◆ **Problem statement**: Copy every line of the entries that includes the word "FreeFor".

◆ **Source information**:

/-- The write frame before which others change a register is the one on the changed bus. -/
theorem Env.WritesByte.of_poked {e e' : Env} {k : Poke} {d g v : Byte} {sa sr sv : Status}
    (h : e.moves = [{ pokes := [k] }])
    (hw : { e with moves := [], bus := e.bus.poke k }.WritesByte d g v sa sr sv e') :
    e.WritesByte d g v sa sr sv e' := by
  obtain ⟨a0, a1, a2, a3, a4, hans, hst⟩ := hw
  cases hans with | cons hopen hrest =>
  exact ⟨a0, a1, a2, a3, a4, .cons ((Env.answer_openBus_poke h).trans hopen) hrest, hst⟩

/-- A read frame that the one attached slave answers, a change of the register by others, and a write frame of any byte
`w`: the byte read is the one before the change, and `w` is what the register holds in the end. -/
theorem Env.poke_between_frames {e : Env} {sl : Slave} {d g v : Byte} (hd : devOk d = true)
    (ha : sl.addr = d.extractLsb' 1 7) (hwf : sl.regs.wf = true) (hb : e.bus = .fixture [sl])
    (hm : e.moves = List.replicate 8 Move.free ++ [{ pokes := [{ addr := sl.addr, reg := g, value := v }] }]) :
    ∃ sa sr sd e1, e.ReadsByte d g sa sr sd (sl.reg g) e1 ∧
      ∀ w, ∃ sa' sr' sv e', e1.WritesByte d g w sa' sr' sv e' ∧
        ∀ r, e'.bus.register sl.addr r = some (if r = g then w else sl.reg r) := by
  have hfree : e.FreeFor 8 := by
    intro m hmem
    rw [hm, List.take_left' (by simp)] at hmem
    exact List.eq_of_mem_replicate hmem
  obtain ⟨sa, sr, sd, e1, hr, hmoves, hbus⟩ := Env.ReadsByte.of_free (g := g) hd ha hfree hb
  rw [hm, List.drop_left' (by simp)] at hmoves
  refine ⟨sa, sr, sd, e1, hr, fun w => ?_⟩
  obtain ⟨sa', sr', sv, e', hw, -, hbus'⟩ := Env.WritesByte.of_free (g := g) w
    (sl := (sl.readingAt (g + 1)).setReg g v) (e := { e1 with moves := [], bus := e1.bus.poke ⟨sl.addr, g, v⟩ }) hd ha
    (by simp [Env.FreeFor]) (by rw [hbus]; simp [Bus.poke, Slave.readingAt])
  refine ⟨sa', sr', sv, e', hw.of_poked hmoves, fun r => ?_⟩
  rw [hbus']
  refine (Bus.register_fixture_one ((((sl.readingAt (g + 1)).setReg g v).setReg g w).writingAt (g + 1)) r).trans ?_
  have hwf1 : (sl.readingAt (g + 1)).regs.wf = true := hwf
  rw [Slave.writingAt_reg, Slave.reg_setReg _ _ _ _ (Slave.setReg_wf _ _ _ hwf1), Slave.reg_setReg _ _ _ _ hwf1]
  by_cases hr : r = g
  · rw [if_pos hr, if_pos hr]
  · rw [if_neg hr, if_neg hr, if_neg hr, Slave.readingAt_reg]

/-- Settles O60: the byte written back is computed from the byte read before the change, and overwrites it. -/
theorem changeBetweenTheFramesIsLost : Obligations.ChangeBetweenTheFramesIsLost := by
  intro d g p q n value v sl s hs hdev ha hwf hb hm
  obtain ⟨sa, sr, sd, e1, hr, hwrite⟩ := Env.poke_between_frames hdev ha hwf hb hm
  refine ⟨fun hpos => ?_, fun hfield => ?_⟩
  · rw [← writeBitValue_eq_ite]
    obtain ⟨sa', sr', sv, e', hw, hreg⟩ := hwrite (writeBitValue (sl.reg g) p value)
    exact ⟨_, exec_writeBit hs hdev hpos hr hw, afterCommand_completed _ _ _ _, hreg⟩
  · obtain ⟨sa', sr', sv, e', hw, hreg⟩ := hwrite (writeBitsValue (sl.reg g) q n value)
    exact ⟨_, exec_writeBits hs hdev hfield hr hw, afterCommand_completed _ _ _ _, hreg⟩

/-! ### The burst frames of a command (30_encoding.md R80, R81) -/

/-- `ENV` answers a read frame of `n` bytes with the statuses `sa`, `sr`, `sd`, and its data part with the answers
`as`. -/
def Env.ReadsBurst (e : Env) (d g : Byte) (n : Nat) (sa sr sd : Status) (as : List Answer) (e' : Env) : Prop :=
  ∃ (a0 a1 a2 a3 a4 ac : Answer) (e1 e2 : Env), e.Answers (readPhasePrims d g) [a0, a1, a2, a3, a4] e1 ∧
    e1.Answers (readLoopPrims n) as e2 ∧ e2.answer .closeBus = some (ac, e') ∧
    a1.status = sa ∧ a2.status = sr ∧ a4.status = sd

/-- `ENV` answers a write frame of the bytes `vs` with the statuses `sa`, `sr`, and its data part with the answers
`as`. -/
def Env.WritesBurst (e : Env) (d g : Byte) (vs : List Byte) (sa sr : Status) (as : List Answer) (e' : Env) : Prop :=
  ∃ (a0 a1 a2 ac : Answer) (e1 e2 : Env), e.Answers (openPrims d g) [a0, a1, a2] e1 ∧
    e1.Answers (vs.map Prim.writeByte) as e2 ∧ e2.answer .closeBus = some (ac, e') ∧ a1.status = sa ∧ a2.status = sr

◆ **Task response**:
  have hfree : e.FreeFor 8 := by
    (by simp [Env.FreeFor]) (by rw [hbus]; simp [Bus.poke, Slave.readingAt])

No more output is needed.